-- ==== Sys2Proof/Machine/Reissue.lean ====
section
/-! DEFINITION. Discard and re-issue (spec/03 R83, R86, spec/12 R366 to R371): a request that lost a packet goes out again
under its tag. -/

namespace Sys2Proof.Machine
open Host (Outcome)

/-- A request lost at generation 7 ends (R83): a read completes with poison, any other gets no completion, and the slot
stays allocated for 1 ms. -/
def State.exhaust (s : State) (c : Cell) (k : Slot) (t : TSlot) : State :=
  let s := s.logFault 0x12 (some c) k.val 0x0010 k.val k.val true
  let (n, s) := s.fresh
  let r : Option Resp := match t.dev, t.hdr.opc with
    | some d, _ => if d.req.write then none else some (.ioCpl (d.data ++ [Config.freeLine n]) false true)
    | none, .cxlio => if t.wdata.isEmpty then some (.ioCpl [Config.freeLine n] false true) else none
    | none, .pass cache 3 =>
      -- a CXL.cache request to the host is taken to be a read (log 115)
      if cache || [Opc.rds, .rda, .rdi].any (fun o => o.code == t.hdr.mcell.val) then
        some (.pass { t.hdr with opc := .pass cache 1, mv := .E, len := 1, data := [Config.freeLine n], pois := 1 })
      else none
    | none, o => if readOpc o then some (.memData .I (Config.freeLine n) true) else none
  (s.setSlot c k { t with ended := some s.cyc, resp := r, granted := none, grantBy := none }).reissueDone c k
/-- The check of a re-issue against the region table active now (R270): none where the line of a request to an instance is permitted, or there
is no line to check; otherwise the REASON. -/
def State.reissueDenied (s : State) (t : TSlot) : Option Nat :=
  let v : Option Verdict := match t.dev, t.dpa with
    | some d, _ => some (s.check d.cell (s.devAcc d.cell d.req t.hdr.inst) (d.dpa / 64 + d.next) false)
    | none, some l => some (s.check t.port { inst := t.hdr.inst, priv := t.hdr.priv, dev := false, opc := t.hdr.opc } l false)
    | none, none => none
  match v with
  | some (.deny r) => some r
  | _ => none
/-- A request whose re-issue is denied is answered in silence, as R269 answers it, with its violation record: a device's goes on with its next
line. -/
def State.reissueRefused (s : State) (c : Cell) (k : Slot) (t : TSlot) (r : Nat) : State :=
  let s := s.reissueDone c k
  match t.dev with
  | some d =>
    (s.setSlot c k { t with rdata := none, granted := none, grantBy := none, wgo := none,
                            dev := some { d with next := d.next + 1, data := if d.req.write then [] else d.data ++ [0] } }).devStep c k (d.lines - d.next)
  | none =>
    (s.violate c
      { time := 0, inst := t.hdr.inst.val, requester := t.hdr.priv.toNat, cell := 0, port := t.port.val, access := accessCode t.hdr.opc, reason := r,
        parts := 1, denied := 1, addr := (t.dpa.getD 0) * 64, len := 64, deniedBytes := 64 }).setSlot c k
      { t with resp := some (silentResp t.hdr.opc), silent := true, granted := none, grantBy := none }
/-- A request is issued again under the same slot and tag with GEN + 1 (R83): to the home its line has now, or by the owner
proxy of its port; it is checked again first (R270). The sixth re-issue leaves a warning (R370). One whose response only waits to leave lost nothing. -/
def State.reissue (s : State) (c : Cell) (k : Slot) (t : TSlot) : State :=
  if t.resp.isSome ∨ t.ended.isSome ∨ (t.dev.map (·.held)).getD false then s
  else if t.hdr.gen = 7 then s.exhaust c k t
  else match s.reissueDenied { t with hdr := { t.hdr with gen := t.hdr.gen + 1 } } with
  | some r => s.reissueRefused c k { t with hdr := { t.hdr with gen := t.hdr.gen + 1 } } r
  | none =>
    let g : Gen := t.hdr.gen + 1
    let s := (s.sat (F.XBAR_TRACK_REISSUES c)).ctrEvent c 0x03 [t.hdr.tc.val] 1 true (Pkt.named t.hdr)
    let s := if g = 6 then s.logFault 0x12 (some c) k.val 0x0010 k.val k.val false else s
    let q := { t.hdr with gen := g, reissue := true }
    let id := c.val * 1024 + k.val
    let s := if s.log.reissued.contains id then s else { s with log.reissued := s.log.reissued ++ [id] }
    let s := s.setSlot c k { t with hdr := q, granted := none, grantBy := none }
    if t.io && t.dev.isNone then s.send { q with data := t.wdata }
    else match s.txnOfTag t.port q with
      | some (id, x) => if x.proxy then s.proxyAdopt t.port id x q else s.send { q with dst := s.homeOf c q.line }
      | none => match s.proxyOrder t.port { q with dst := s.homeOf c q.line } with
        | some s => s.setSlot c k { t with hdr := q, granted := none, grantBy := none, egress := t.port }
        | none => (s.setSlot c k { t with hdr := q, granted := none, grantBy := none, egress := s.homeOf c q.line }).send
            { q with dst := s.homeOf c q.line }
/-- The open slots of a cell in order of admission (R86). -/
def State.openSlots (s : State) (c : Cell) : List (Slot × TSlot) :=
  let l := (s.xbar.slots.filter (fun (e : Nat × TSlot) => e.1 / 1024 == c.val)).map (fun (e : Nat × TSlot) => ((Fin.ofNat 1024 e.1 : Slot), e.2))
  l.mergeSort (fun a b => decide (a.2.at_ ≤ b.2.at_))
/-- The sweep of an originating cell (R367): the slots that a test picks are re-issued. -/
def State.sweepCell (s : State) (c : Cell) (hit : Slot → TSlot → Bool) : State :=
  if s.cellFenced c then s
  else (s.openSlots c).foldl (fun (s : State) x => if hit x.1 x.2 then s.reissue c x.1 x.2 else s) s

/-! ### Frames absorbed outside a fence epoch (R69, R98, R99, R130) -/

/-- One of some packets carries the tag and generation of a slot. -/
def tagHit (ps : List Pkt) (c : Cell) (k : Slot) (t : TSlot) : Bool :=
  ps.any (fun (p : Pkt) => p.tagCell == c && p.tagSlot == k && p.gen == t.hdr.gen)
/-- Re-issues of the requests whose tag and generation some packets carry, cell by cell in order of admission. -/
def State.reissueTags (s : State) (ps : List Pkt) : State :=
  ((ps.map (·.tagCell)).dedup).foldl (fun (s : State) (c : Cell) =>
    s.sweepCell c (tagHit ps c)) s
/-- Packets absorbed outside a fence epoch, and with no note of one on its way, are re-issued at once; any other waits for the close
(R69, R367). -/
def State.settleLost (s : State) : State :=
  if s.scrim.epochOpen || s.scrim.notes != [] || s.scrim.nextNotes != [] then s
  else
    let ps := s.spill.lost
    ({ s with spill.lost := [] }).reissueTags ps
/-- SCRIM_UNIT_RECEIVE (R50 to R59, R66, R67, R71): a router receives a unit, checks it, and forwards or delivers it. -/
def execScrimUnitReceive (c : Cell) (d : Dir) (p : Pkt) (u : Fin 65) (ecc : Ecc) (hcrcOk vcOk : Bool) (s : State) :
    Outcome State Fault Refusal :=
  .next ((s.takeUnit c d p u.val ecc hcrcOk vcOk).settleLost)
/-- FRAME_ARRIVE (R84, R91 to R97). -/
def execFrameArrive (c : Cell) (i o : Fin 10) (p : Pkt) (got : Fin 65) (x : ArriveIn) (s : State) : Outcome State Fault Refusal :=
  .next <|
    if !s.endsOk i o p then s
    else
      -- a frame from outside passes the port's receive crossing (R115): one that the port has taken as a request has
      let s := if i.val = 0 && !((s.roleOf c == .host || s.roleOf c == .device) && s.scrim.flight.any (fun f => f.p.same p)) then
        s.xingPass (F.SPILL_XING_CELL_at c 0) (1 + p.len.val) else s
      -- a frame that enters at PORT is copied as it enters (R110), after what SAMP holds
      let s := if i.val = 0 then s.mirrorStart c p false (x.sampBusy || s.sampPends c) x.mirCredit else s
      (s.frameArrive c i o { p := p, cyc := s.cyc, got := min got.val p.len.val, enq := s.ns, bad := x.bad }).settleLost
/-- FRAME_START (R87 to R90, R136): one matching round of the cell, and every start it gives. -/
def execFrameStart (c : Cell) (x : StartIn) (s : State) : Outcome State Fault Refusal := .next ((s.round c x).settleLost)
/-- CHUNK_GRANT (R101, R122): the controller grants chunk n, or refuses and counts; a tail that waits goes on. -/
def execChunkGrant (c : Cell) (n : Fin 1572864) (bad : BitVec 129) (s : State) : Outcome State Fault Refusal :=
  .next <|
    let k := s.spillStack c
    let d := stackDie k
    let key := k * 2 ^ 21 + n.val
    if (s.spare c).length ≥ 4 || (mget s.spill.granted key).isSome || s.stackFenced k then s
    else if !s.chunkOk c then s.sat (F.SPILL_STACK_ERR_GRANT_REFUSED d)
    else
      let s := { s with spill.granted := mput s.spill.granted key c.val }.showShare c k
      (((s.markWaiting c bad).setSpare c (s.spare c ++ [n.val])).writeWaiting c).settleLost
/-- SPILL_READ_RETURN (R97, R127 to R130). -/
def execSpillReadReturn (c : Cell) (n : Fin 64) (r : SpillIn) (s : State) : Outcome State Fault Refusal :=
  .next ((s.spillReturn c n r).settleLost)

end Sys2Proof.Machine
end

----

(TASK BRIEF):
Beginning with the line above that contains "s with spill.granted", copy each line exactly up to and including the line that contains "to R130). -/", and go no further.

(RESPONSE AREA):
      let s := { s with spill.granted := mput s.spill.granted key c.val }.showShare c k
      (((s.markWaiting c bad).setSpare c (s.spare c ++ [n.val])).writeWaiting c).settleLost
/-- SPILL_READ_RETURN (R97, R127 to R130). -/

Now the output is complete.